Feasibility of the methods-minimum adherence rate
Time Frame: Through Study Completion, an Average of 8 Weeks
A target minimum adherence rate of 70% of the overall practice sessions will be accepted as feasible.
Feasibility of the methods-adverse events
Time Frame: Through Study Completion, an Average of 8 Weeks
A record sheet was prepared for possible adverse events during the tests and intervention. It includes information about seriousness, expectedness, severity, causality, time, duration of the event and clinical action taken. The numbers of adverse events will be reported.
Change in Leakage Episodes
Time Frame: The assessments will be applied at baseline, 4, 8, and 12 weeks.
The bladder diary is a form that is used to objectively evaluate the frequency and severity of urinary incontinence. It will be used to determine the leakage episodes. It will be filled in three days by the patients.

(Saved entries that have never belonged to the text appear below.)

-- ==== Sys2Proof/Machine/Boot.lean ====
section
/-! DEFINITION. The boot handshake commands (44_boot_handshake.md R114, R115). -/

namespace Sys2Proof.Machine

/-- R114: BOOT_START. -/
def execBootStart (s : State) : Result :=
  match s.phase with
  | .wait =>
    pollTick s.bootComplete
      (fun s => .next (finish .ok { consumeLatch .bootComplete s with bootState := .booted }))
      (fun s => fail .timeout { s with bootState := .timeoutFailed }) s
  | _ =>
    commandAccess s fun s =>
      .next (startPoll s.cfg.nBoot .wait
        (releaseCommand (send s.cfg.codeStartExec { s with bootState := .waitBooting })))

/-- R115: CP_START. -/
def execCpStart (s : State) : Result :=
  commandAccess s fun s =>
    .next (finish .ok { send (s.cfg.codeInitEnd ||| s.cfg.initCaps) s with bootState := .initEndSent })

end Sys2Proof.Machine
end

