-- ==== Sys2Proof/Machine/Step.lean ====
section
/-! DEFINITION. The machine's step, and where it finds its next command. -/

namespace Sys2Proof.Machine

/-- One agent step (60_exceptions.md R128). -/
def step : State → Host.Outcome State Fault Refusal := machineStep

/-- A command word of `nbits` bits placed so that the next step runs it (log 10). -/
def State.withFetchWord (s : State) (nbits w : Nat) : State :=
  placeCommand (BitVec.ofNat 32 (w % 2 ^ nbits)) s

end Sys2Proof.Machine
end

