-- ==== Sys2Proof/Laws/State.lean ====
section
/-! SUPPORT. For every update of the state, what each field is after it, so that no proof unfolds a record update. -/

namespace Sys2Proof.Machine

/-! ### record -/

@[simp] theorem record_cfg (e : Event) (s : State) : (record e s).cfg = s.cfg := rfl
@[simp] theorem record_busy (e : Event) (s : State) : (record e s).busy = s.busy := rfl
@[simp] theorem record_curOp (e : Event) (s : State) : (record e s).curOp = s.curOp := rfl
@[simp] theorem record_cmdw (e : Event) (s : State) : (record e s).cmdw = s.cmdw := rfl
@[simp] theorem record_phase (e : Event) (s : State) : (record e s).phase = s.phase := rfl
@[simp] theorem record_lock (e : Event) (s : State) : (record e s).lock = s.lock := rfl
@[simp] theorem record_opnd (e : Event) (s : State) : (record e s).opnd = s.opnd := rfl
@[simp] theorem record_ops (e : Event) (s : State) : (record e s).ops = s.ops := rfl
@[simp] theorem record_resultCode (e : Event) (s : State) : (record e s).resultCode = s.resultCode := rfl
@[simp] theorem record_lastOp (e : Event) (s : State) : (record e s).lastOp = s.lastOp := rfl
@[simp] theorem record_notifyEn (e : Event) (s : State) : (record e s).notifyEn = s.notifyEn := rfl
@[simp] theorem record_irqStatus (e : Event) (s : State) : (record e s).irqStatus = s.irqStatus := rfl
@[simp] theorem record_irqEnable (e : Event) (s : State) : (record e s).irqEnable = s.irqEnable := rfl
@[simp] theorem record_map (e : Event) (s : State) : (record e s).map = s.map := rfl
@[simp] theorem record_mapDir (e : Event) (s : State) : (record e s).mapDir = s.mapDir := rfl
@[simp] theorem record_mapSel (e : Event) (s : State) : (record e s).mapSel = s.mapSel := rfl
@[simp] theorem record_prog (e : Event) (s : State) : (record e s).prog = s.prog := rfl
@[simp] theorem record_cur (e : Event) (s : State) : (record e s).cur = s.cur := rfl
@[simp] theorem record_ulLast (e : Event) (s : State) : (record e s).ulLast = s.ulLast := rfl
@[simp] theorem record_dlState (e : Event) (s : State) : (record e s).dlState = s.dlState := rfl
@[simp] theorem record_ulState (e : Event) (s : State) : (record e s).ulState = s.ulState := rfl
@[simp] theorem record_bootState (e : Event) (s : State) : (record e s).bootState = s.bootState := rfl
@[simp] theorem record_copyStarted (e : Event) (s : State) : (record e s).copyStarted = s.copyStarted := rfl
@[simp] theorem record_copyComplete (e : Event) (s : State) : (record e s).copyComplete = s.copyComplete := rfl
@[simp] theorem record_bootComplete (e : Event) (s : State) : (record e s).bootComplete = s.bootComplete := rfl
@[simp] theorem record_contPending (e : Event) (s : State) : (record e s).contPending = s.contPending := rfl
@[simp] theorem record_cont (e : Event) (s : State) : (record e s).cont = s.cont := rfl
@[simp] theorem record_mbxIn (e : Event) (s : State) : (record e s).mbxIn = s.mbxIn := rfl
@[simp] theorem record_pend (e : Event) (s : State) : (record e s).pend = s.pend := rfl
@[simp] theorem record_mbxOut (e : Event) (s : State) : (record e s).mbxOut = s.mbxOut := rfl
@[simp] theorem record_peerIrq (e : Event) (s : State) : (record e s).peerIrq = s.peerIrq := rfl
@[simp] theorem record_lastUnrecog (e : Event) (s : State) : (record e s).lastUnrecog = s.lastUnrecog := rfl
@[simp] theorem record_pollLeft (e : Event) (s : State) : (record e s).pollLeft = s.pollLeft := rfl
@[simp] theorem record_window (e : Event) (s : State) : (record e s).window = s.window := rfl
@[simp] theorem record_hostMem (e : Event) (s : State) : (record e s).hostMem = s.hostMem := rfl
@[simp] theorem record_history (e : Event) (s : State) : (record e s).history = e :: s.history := rfl
@[simp] theorem record_agenda (e : Event) (s : State) : (record e s).agenda = s.agenda := rfl
@[simp] theorem record_hostRdata (e : Event) (s : State) : (record e s).hostRdata = s.hostRdata := rfl
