-- ==== Sys2Proof/Proofs/Scope.lean ====
section
/-! PROOFS. What it takes for a word to be a command of a configuration (00_scope.md R14, 30_encoding.md R74, R76). -/

namespace Sys2Proof

/-! ### The opcode table -/

/-- R74's twelve opcodes, in the table's order; `mem_assignedOpcodes_iff` ties the list to the commands. -/
def assignedOpcodes : List (BitVec 8) :=
  [0x01#8, 0x02#8, 0x03#8, 0x10#8, 0x11#8, 0x12#8, 0x13#8, 0x20#8, 0x21#8, 0x30#8, 0x31#8, 0x40#8]

theorem Instr.opcode_mem_assigned (i : Instr) : i.opcode ∈ assignedOpcodes := by
  cases i <;> simp [Instr.opcode, assignedOpcodes]

/-- The table answers every assigned opcode, whatever the direction, with a command of that opcode. -/
theorem instrOfOpcode_of_mem {op : BitVec 8} (dir : Direction) (h : op ∈ assignedOpcodes) :
    ∃ i, instrOfOpcode op dir = some i ∧ i.opcode = op := by
  simp only [assignedOpcodes, List.mem_cons, List.not_mem_nil, or_false] at h
  rcases h with rfl | rfl | rfl | rfl | rfl | rfl | rfl | rfl | rfl | rfl | rfl | rfl <;> exact ⟨_, rfl, rfl⟩

theorem instrOfOpcode_of_not_mem {op : BitVec 8} (dir : Direction) (h : op ∉ assignedOpcodes) :
    instrOfOpcode op dir = none := by
  simp only [assignedOpcodes, List.mem_cons, List.not_mem_nil, or_false, not_or] at h
  simp [instrOfOpcode, h]

/-- Whatever command the table answers an opcode with is one of that opcode. -/
theorem opcode_of_instrOfOpcode {op : BitVec 8} {dir : Direction} {i : Instr} (h : instrOfOpcode op dir = some i) :
    i.opcode = op := by
  by_cases hop : op ∈ assignedOpcodes
  · obtain ⟨j, hj, hjop⟩ := instrOfOpcode_of_mem dir hop
    rw [hj] at h
    exact Option.some.inj h ▸ hjop
  · rw [instrOfOpcode_of_not_mem dir hop] at h
    cases h

/-- R74: the assigned opcodes are exactly those the table gives a command. -/
theorem mem_assignedOpcodes_iff {op : BitVec 8} (dir : Direction) :
    op ∈ assignedOpcodes ↔ ∃ i, instrOfOpcode op dir = some i := by
  constructor
  · intro h
    obtain ⟨i, hi, -⟩ := instrOfOpcode_of_mem dir h
    exact ⟨i, hi⟩
  · rintro ⟨i, hi⟩
    exact opcode_of_instrOfOpcode hi ▸ i.opcode_mem_assigned

/-! ### R14's features, by opcode -/

/-- R14: the feature parameter an opcode needs is 1. -/
def Params.GatesOpen (p : Params) (op : BitVec 8) : Prop :=
  (op = 0x02#8 → p.fDlMap = true) ∧
    (op = 0x13#8 → p.fXmit = true) ∧
    (op ∈ [0x10#8, 0x11#8, 0x12#8, 0x20#8, 0x21#8, 0x30#8] → p.fIoctl = true) ∧
    (op = 0x40#8 → p.fCrashLog = true)

/-- A command's feature is a matter of its opcode alone. -/
theorem Instr.present_iff_gatesOpen (p : Params) (i : Instr) : i.present p = true ↔ p.GatesOpen i.opcode := by
  cases i <;> simp [Instr.present, Instr.opcode, Params.GatesOpen]

/-! ### Valid words -/

theorem dirField_eq_one_iff (w : Word) : dirField w = 1#1 ↔ w.getLsbD 8 = true := by
  unfold dirField
  rw [BitVec.eq_of_getLsbD_eq_iff]
  simp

The amount of fluid taken in the diary, the amount of urine, the number of incontinence and pad change are recorded.
Secondary Outcomes
- Change in Brief International Cognitive Assessment for MS-Symbol Digit Modalities Test Score(The assessments will be applied at baseline and 8 weeks.)
- Expanded Disability Status Scale (EDSS)(The assessment will be applied at baseline.)
- Change in Patient-Determined Disease Steps Scale (PDDS) Score(The assessments will be applied at baseline and 8 weeks.)
- Change in Brief International Cognitive Assessment for MS-Brief Visuospatial Memory Test-Revised Score(The assessments will be applied at baseline and 8 weeks.)
- Change in International Consultation on Incontinence Questionnaire-Urinary Incontinence Short Form Score(The assessments will be applied at baseline, 4, 8, and 12 weeks.)
- Change in Hospital Anxiety and Depression Scale (HADS) Score(The assessments will be applied at baseline, 4, 8, and 12 weeks.)
- Change in the number of falls due to a sense of urgency(The assessments will be applied at baseline and 8 weeks.)
- Change in Brief International Cognitive Assessment for MS-California Verbal Learning Test-Second Edition Score(The assessments will be applied at baseline and 8 weeks.)
- Change in Overactive Bladder-Validated 8-Question (OAB-V8) Score(The assessments will be applied at baseline, 4, 8, and 12 weeks.)
- Change in EuroQOL 5-Dimension 3-Level Questionnaire Score(The assessments will be applied at baseline, 4, 8, and 12 weeks.)
- Change in Pad Usage(The assessments will be applied at baseline, 4, 8, and 12 weeks.)
- Change in Multiple Sclerosis Intimacy and Sexuality Questionnaire-19 (MSISQ-19) Score(The assessments will be applied at baseline, 4, 8, and 12 weeks.)